For multinational subsidiaries operating in a local market, the incentives are different. Corporate culture or legal obligations require the local sub to concern itself with compliance measures to avoid exposing entities or individuals in the same corporate family.

While implementing a compliance program is oftentimes essential for multinational subsidiaries and local companies conducting business abroad, it probably does not make sense for a purely domestic company operating in a country that is unlikely to prosecute unethical conduct. Until the failure to self-police by adopting a compliance program becomes consequential, these domestic companies will continue to simply “check the box” as cosmetically necessary.

[1] ESG is shorthand for Environmental, Social, and Governance. ESG endeavors to take a socially responsible approach to compliance by ensuring that companies conduct themselves ethically in these three areas.

[2] For example, both United States and German authorities sanctioned the multinational company, Siemens, for paying bribes in Argentina and multiple other countries. As a result, Siemens paid USD $450 million in a settlement with the U.S. Department of Justice (DOJ) and €395 million in a settlement with the German authorities.

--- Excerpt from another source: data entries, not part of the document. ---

-- ==== Sys2Proof/Machine/Operands.lean ====
section
/-!
DEFINITION. Operand assembly (30_encoding.md R94 to R97) and operand latching (60_exceptions.md R303): the counter and the
pointers from their register pairs, the header row, the byte view of BLK, the block flags of HASH_MANY, which registers a
command consumes, and what the job latch takes from them.
-/

namespace Sys2Proof.Machine

/-- The counter `{COUNTER_HI, COUNTER_LO}` (R26, R94). -/
def Regs.counter (r : Regs) : BitVec 64 := pair64 r.counterHi r.counterLo

/-- The input-pointer table's address `{INPTR_HI, INPTR_LO}` (R29, R94). -/
def Regs.inptr (r : Regs) : Addr := pair64 r.inptrHi r.inptrLo

/-- The output buffer's address `{OUTPTR_HI, OUTPTR_LO}` (R30, R94). -/
def Regs.outptr (r : Regs) : Addr := pair64 r.outptrHi r.outptrLo

/-- The header words, row 3 of the initial grid (R95): counter low, counter high, block length, flags zero-extended. -/
def headerRow (c : BitVec 64) (L : Word) (f : Byte) : Row :=
  #v[low32 c, high32 c, L, f.setWidth 32]

/-- The byte view of BLK (R33): byte b is byte `b mod 4` of word `b div 4`. -/
def blockBytes (blk : Words16) : Block :=
  Vector.ofFn fun b => byteOfWord (blk[b.val / 4]'(by omega)) (b.val % 4)

/-- Byte `b` of the digest of a chaining value (R68): `bytes_le32(cv[b div 4])[b mod 4]`, b = 0..31. -/
def digestByte (cv : Cv) (b : Fin 32) : Byte :=
  byteOfWord (cv[b.val / 4]'(by omega)) (b.val % 4)

/-- The block flags of HASH_MANY (R97): FLAGS, with FLAGS_START for block 0 and FLAGS_END for the last of `n` blocks. -/
def blockFlags (flags fs fe : Byte) (j n : Word) : Byte :=
  flags ||| (if j = 0#32 then fs else 0#8) ||| (if j = n - 1#32 then fe else 0#8)

/-- The operand registers COMPRESS and COMPRESS_XOF consume have all been written (R303): CV0..7, BLK0..15, BLOCK_LEN,
COUNTER_LO and COUNTER_HI. -/
def Written.compressOperands (w : Written) : Bool :=
  w.cv.toList.all id && w.blk.toList.all id && w.blockLen && w.counterLo && w.counterHi

/-- The operand registers HASH_MANY consumes have all been written (R303): CV0..7, COUNTER_LO/HI, NUM_INPUTS, BLOCKS,
INPTR_LO/HI and OUTPTR_LO/HI. -/
def Written.batchOperands (w : Written) : Bool :=
  w.cv.toList.all id && w.counterLo && w.counterHi && w.numInputs && w.blocks &&
    w.inptrLo && w.inptrHi && w.outptrLo && w.outptrHi

/-- What the job latch holds after COMPRESS or COMPRESS_XOF is accepted (R303). The fields of HASH_MANY alone keep their
value; INC, FLAGS_START and FLAGS_END are 0 in an accepted word (R98). -/
def latchCompress (op : Op) (flags : Byte) (s : State) : Job :=
  { s.job with
    op := op
    inc := false
    flags := flags
    fs := 0#8
    fe := 0#8
    blockLen := s.regs.blockLen
    counter := s.regs.counter
    cv := s.regs.cv
    blk := s.regs.blk }

/-- What the job latch holds after HASH_MANY is accepted (R303). BLK and BLOCK_LEN are not latched. -/
def latchBatch (inc : Bool) (flags fs fe : Byte) (s : State) : Job :=
  { s.job with
    op := .hashMany
    inc := inc
    flags := flags
    fs := fs
    fe := fe
    counter := s.regs.counter
    cv := s.regs.cv
    numInputs := s.regs.numInputs
    blocks := s.regs.blocks
    inptr := s.regs.inptr
    outptr := s.regs.outptr }

end Sys2Proof.Machine
end

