-- ==== Sys2Proof/Certificates/Slice0/Obligations.lean ====
section
/-!
DEFINITION. The statements for the provers. Each docstring names the rule of spec/ it formalises, or the rules it rests on.
-/

open Sys2Proof Sys2Proof.Machine

/-! ### Encoding -/

/-- R91 to R93: every instruction's word decodes to the instruction, with every operand at every value. -/
def Obligations.DecodeOfEncodeIsTheInstruction : Prop :=
  ∀ i : Instr, i.wellFormed = true → decode (encode i) = .command i

/-- R91 to R93, the other direction: a word that decodes is the word of the instruction it decodes to, so no two words are the
same command and no bit of a word is ignored. -/
def Obligations.EncodeOfDecodeIsTheWord : Prop :=
  ∀ (d : Word) (i : Instr), decode d = .command i → encode i = d

/-- R98 and spec/opcode_table.json: a word is a command exactly when it is none of R98's reserved encodings, exactly when it
matches a row of the opcode table, and the one row it matches is its instruction's. -/
def Obligations.CommandsAreTheOpcodeTablesWords : Prop :=
  ∀ d : Word,
    ((∃ i, decode d = .command i) ↔ wordWellFormed d = true) ∧
    ((∃ i, decode d = .command i) ↔ ∃ r ∈ opcodeTable, r.covers d = true) ∧
    ∀ i, decode d = .command i → ∀ r ∈ opcodeTable, (r.covers d = true ↔ r.mnemonic = i.mnemonic)

/-- R93, R98: the example words of the spec, and one word for each kind of reserved encoding. -/
def Obligations.SpecWordsDecode : Prop :=
  decode 0x00000B00#32 = .command (.compress 0x0B#8) ∧
  decode 0x00000B01#32 = .command (.compressXof 0x0B#8) ∧
  decode 0x02010006#32 = .command (.hashMany true 0x00#8 0x01#8 0x02#8) ∧
  decode 0x02010002#32 = .command (.hashMany false 0x00#8 0x01#8 0x02#8) ∧
  decode 0x000000FB#32 = .rejected .illegalOp ∧
  decode 0x00000008#32 = .rejected .reservedField ∧
  decode 0x00000004#32 = .rejected .reservedField ∧
  decode 0x00010B00#32 = .rejected .reservedField

/-! ### Command acceptance -/

/-- R302: the four checks of a CMD write at an idle core, in order; the first that fails rejects the command and changes STATUS
alone; a check that would read an unwritten register is UninitRead. -/
def Obligations.FirstFailingCheckRejects : Prop :=
  ∀ (s : State) (d : Word), s.regs.status.busy = false →
    let rejectedState : Cause → State := fun c =>
      { s with regs := { s.regs with status := { s.regs.status with done := false, err := true, cause := c } } }
    let reserved : Prop :=
      d.extractLsb' 3 5 ≠ 0#5 ∨
        ((d.extractLsb' 0 2 = 0#2 ∨ d.extractLsb' 0 2 = 1#2) ∧
          (d.extractLsb' 2 1 ≠ 0#1 ∨ d.extractLsb' 16 8 ≠ 0#8 ∨ d.extractLsb' 24 8 ≠ 0#8))
    (d.extractLsb' 0 2 = 3#2 → portWrite 32 0x00#8 d s = .next (rejectedState .illegalOp)) ∧
    (d.extractLsb' 0 2 ≠ 3#2 → reserved → portWrite 32 0x00#8 d s = .next (rejectedState .reservedField)) ∧
    ((d.extractLsb' 0 2 = 0#2 ∨ d.extractLsb' 0 2 = 1#2) → ¬reserved →
      (s.written.blockLen = false → portWrite 32 0x00#8 d s = .fault .uninitRead) ∧
      (s.written.blockLen = true → 64#32 < s.regs.blockLen →
        portWrite 32 0x00#8 d s = .next (rejectedState .badBlockLen))) ∧
    (d.extractLsb' 0 2 = 2#2 → ¬reserved →
      (s.written.blocks = false → portWrite 32 0x00#8 d s = .fault .uninitRead) ∧
      (s.written.blocks = true → s.regs.blocks = 0#32 →
        portWrite 32 0x00#8 d s = .next (rejectedState .badBlocks)))

/-- R303: when every check passes, an unwritten operand register is UninitRead; otherwise the command is accepted: the job
latch takes the operands, STATUS says BUSY with DONE, ERR and CAUSE clear and DROP kept, the phase is the command's, and all
else but the sequencer and the record of accesses is as before. That the job keeps the fields of the other OP (NUM_INPUTS,
BLOCKS and the pointers for a compression, BLK and BLOCK_LEN for HASH_MANY) is the model's reading
(notes/assumptions/17.md). -/
def Obligations.AcceptanceLatchesTheOperands : Prop :=
  ∀ s : State, s.regs.status.busy = false →
    let busyRegs : Regs :=
      { s.regs with
        status := { busy := true, done := false, err := false, drop := s.regs.status.drop, cause := .none } }
    (s.written.blockLen = true → s.regs.blockLen ≤ 64#32 → ∀ flags : Byte,
      let jobOf : Op → Job := fun op =>
        { s.job with
          op := op, inc := false, flags := flags, fs := 0#8, fe := 0#8, blockLen := s.regs.blockLen,
          counter := s.regs.counterHi ++ s.regs.counterLo, cv := s.regs.cv, blk := s.regs.blk }
      (¬CompressOperandsWritten s.written →
        exec (.compress flags) s = .fault .uninitRead ∧ exec (.compressXof flags) s = .fault .uninitRead) ∧
      (CompressOperandsWritten s.written →
        (∃ q a, exec (.compress flags) s =
            .next { s with regs := busyRegs, job := jobOf .compress, seq := q, accesses := a } ∧
          q.phase = .compressRun) ∧
        ∃ q a, exec (.compressXof flags) s =
            .next { s with regs := busyRegs, job := jobOf .compressXof, seq := q, accesses := a } ∧
          q.phase = .xofRun)) ∧
    (s.written.blocks = true → s.regs.blocks ≠ 0#32 → ∀ (inc : Bool) (flags fs fe : Byte),
      let job : Job :=
        { s.job with
          op := .hashMany, inc := inc, flags := flags, fs := fs, fe := fe,
          counter := s.regs.counterHi ++ s.regs.counterLo, cv := s.regs.cv,
          numInputs := s.regs.numInputs, blocks := s.regs.blocks,
          inptr := s.regs.inptrHi ++ s.regs.inptrLo, outptr := s.regs.outptrHi ++ s.regs.outptrLo }
      (¬BatchOperandsWritten s.written → exec (.hashMany inc flags fs fe) s = .fault .uninitRead) ∧
      (BatchOperandsWritten s.written →
        ∃ q a, exec (.hashMany inc flags fs fe) s =
            .next { s with regs := busyRegs, job := job, seq := q, accesses := a } ∧
          q.phase = if s.regs.numInputs = 0#32 then .hmNext else .hmPtr))

/-- R301, R302, R303, R228, R271: the frame of issuing a command. Whatever the command and the state, STATUS is the only
register it changes (for a dropped request, DROP alone), and the validity bits, the datapath registers, system memory, the
platform and the host's side stay as they are. -/
def Obligations.IssuingChangesOnlyStatusAndTheJob : Prop :=
  ∀ (i : Instr) (s t : State), exec i s = .next t →
    t.regs = { s.regs with status := t.regs.status } ∧ t.written = s.written ∧ t.pipe = s.pipe ∧
    t.mem = s.mem ∧ (∀ a, t.memByte a = s.memByte a) ∧ t.refused = s.refused ∧ t.turns = s.turns ∧
    t.rdata = s.rdata ∧ t.mdata = s.mdata ∧
    (s.regs.status.busy = true →
      t = { s with regs := { s.regs with status := { s.regs.status with drop := true } } }) ∧
    (s.regs.status.busy = false → t.regs.status.drop = s.regs.status.drop)

/-! ### COMPRESS and COMPRESS_XOF -/

/-- R220, R221, R224, R187: from every state in which COMPRESS is accepted, the command is accepted and its nine core steps end
in its commit: CV0..7 and RES0..7 hold `compress_fn` of the operand registers, RES8..15 are 0, their validity bits are set,
STATUS says DONE, the phase is IDLE, and every other register, system memory and the host's side are as before. -/
def Obligations.CompressRunsToItsCommit : Prop :=
  ∀ (s : State) (flags : Byte), s.CompressReady →
    ∃ t u, exec (.compress flags) s = .next t ∧ coreRun 9 t = .next u ∧
      let out := compressFn (s.regs.compressInput flags)
      u.regs =
        { s.regs with
          cv := out
          res := u.regs.res
          status := { busy := false, done := true, err := false, drop := s.regs.status.drop, cause := .none } } ∧
      (∀ k : Fin 8, u.regs.res[k.val]'(by omega) = out[k]) ∧
      (∀ k : Fin 8, u.regs.res[8 + k.val]'(by omega) = 0#32) ∧
      u.written = { s.written with cv := Vector.replicate 8 true, res := Vector.replicate 16 true } ∧
      u.seq.phase = .idle ∧ u.mem = s.mem ∧ u.refused = s.refused ∧ u.turns = s.turns ∧
      u.rdata = s.rdata ∧ u.mdata = s.mdata

/-- R220, R221, R230, R187: the same for COMPRESS_XOF: RES0..15 hold `compress_xof_fn` of the operand registers, and CV is not
written. -/
def Obligations.CompressXofRunsToItsCommit : Prop :=
  ∀ (s : State) (flags : Byte), s.CompressReady →
    ∃ t u, exec (.compressXof flags) s = .next t ∧ coreRun 9 t = .next u ∧
      u.regs =
        { s.regs with
          res := compressXofFn (s.regs.compressInput flags)
          status := { busy := false, done := true, err := false, drop := s.regs.status.drop, cause := .none } } ∧
      u.written = { s.written with res := Vector.replicate 16 true } ∧
      u.seq.phase = .idle ∧ u.mem = s.mem ∧ u.refused = s.refused ∧ u.turns = s.turns ∧
      u.rdata = s.rdata ∧ u.mdata = s.mdata

/-- R226, R351: before the ninth core step a running COMPRESS or COMPRESS_XOF says BUSY and CV and RES hold the values from
before the command; so a host that reads them meanwhile sees no mixture of old and new words. -/
def Obligations.ResultsStayOldUntilTheCommit : Prop :=
  ∀ (s : State) (flags : Byte) (n : Nat), s.CompressReady → n ≤ 8 →
    ∀ i ∈ [Instr.compress flags, Instr.compressXof flags],
      ∃ t u, exec i s = .next t ∧ coreRun n t = .next u ∧ u.regs.status.busy = true ∧
        u.regs.status.done = false ∧ u.regs.cv = s.regs.cv ∧ u.regs.res = s.regs.res ∧ u.written = s.written

/-- R228: neither command writes BLOCK_LEN, COUNTER_LO/HI, BLK, NUM_INPUTS, BLOCKS, INPTR, OUTPTR, FAULT_ADDR or CTRL, at its
acceptance or in any step. -/
def Obligations.CompressLeavesEveryOperandRegisterButCv : Prop :=
  ∀ (s t : State),
    ((∃ flags, exec (.compress flags) s = .next t ∨ exec (.compressXof flags) s = .next t) ∨
      ((s.seq.phase = .compressRun ∨ s.seq.phase = .xofRun) ∧ coreStep s = .next t)) →
    t.regs.blockLen = s.regs.blockLen ∧ t.regs.counterLo = s.regs.counterLo ∧
    t.regs.counterHi = s.regs.counterHi ∧ t.regs.blk = s.regs.blk ∧ t.regs.numInputs = s.regs.numInputs ∧
    t.regs.blocks = s.regs.blocks ∧ t.regs.inptrLo = s.regs.inptrLo ∧ t.regs.inptrHi = s.regs.inptrHi ∧
    t.regs.outptrLo = s.regs.outptrLo ∧ t.regs.outptrHi = s.regs.outptrHi ∧
    t.regs.faultAddrLo = s.regs.faultAddrLo ∧ t.regs.faultAddrHi = s.regs.faultAddrHi ∧ t.regs.ie = s.regs.ie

[3] Recent FCPA enforcement actions involving Argentina include LAN Airlines (2016), Olympus (2016), Dallas Airmotive (2014), Ralph Lauren (2013), and Biomet (2012).

[4] Enforcement actions are largely ineffective. According to one of Argentina’s leading daily newspapers (La Nacion), only 8% percent of all corruption cases over the past 20 years have reached judgment or verdict. Since Argentina joined the OECD Anti-Bribery Convention in 2000, there has not been a single international bribery conviction. [Marcelo Octavio de Jesús, Un Termómetro Descompuesto Para Medir la Corrupción, La Ley, Nov. 11, 2021, at 9.]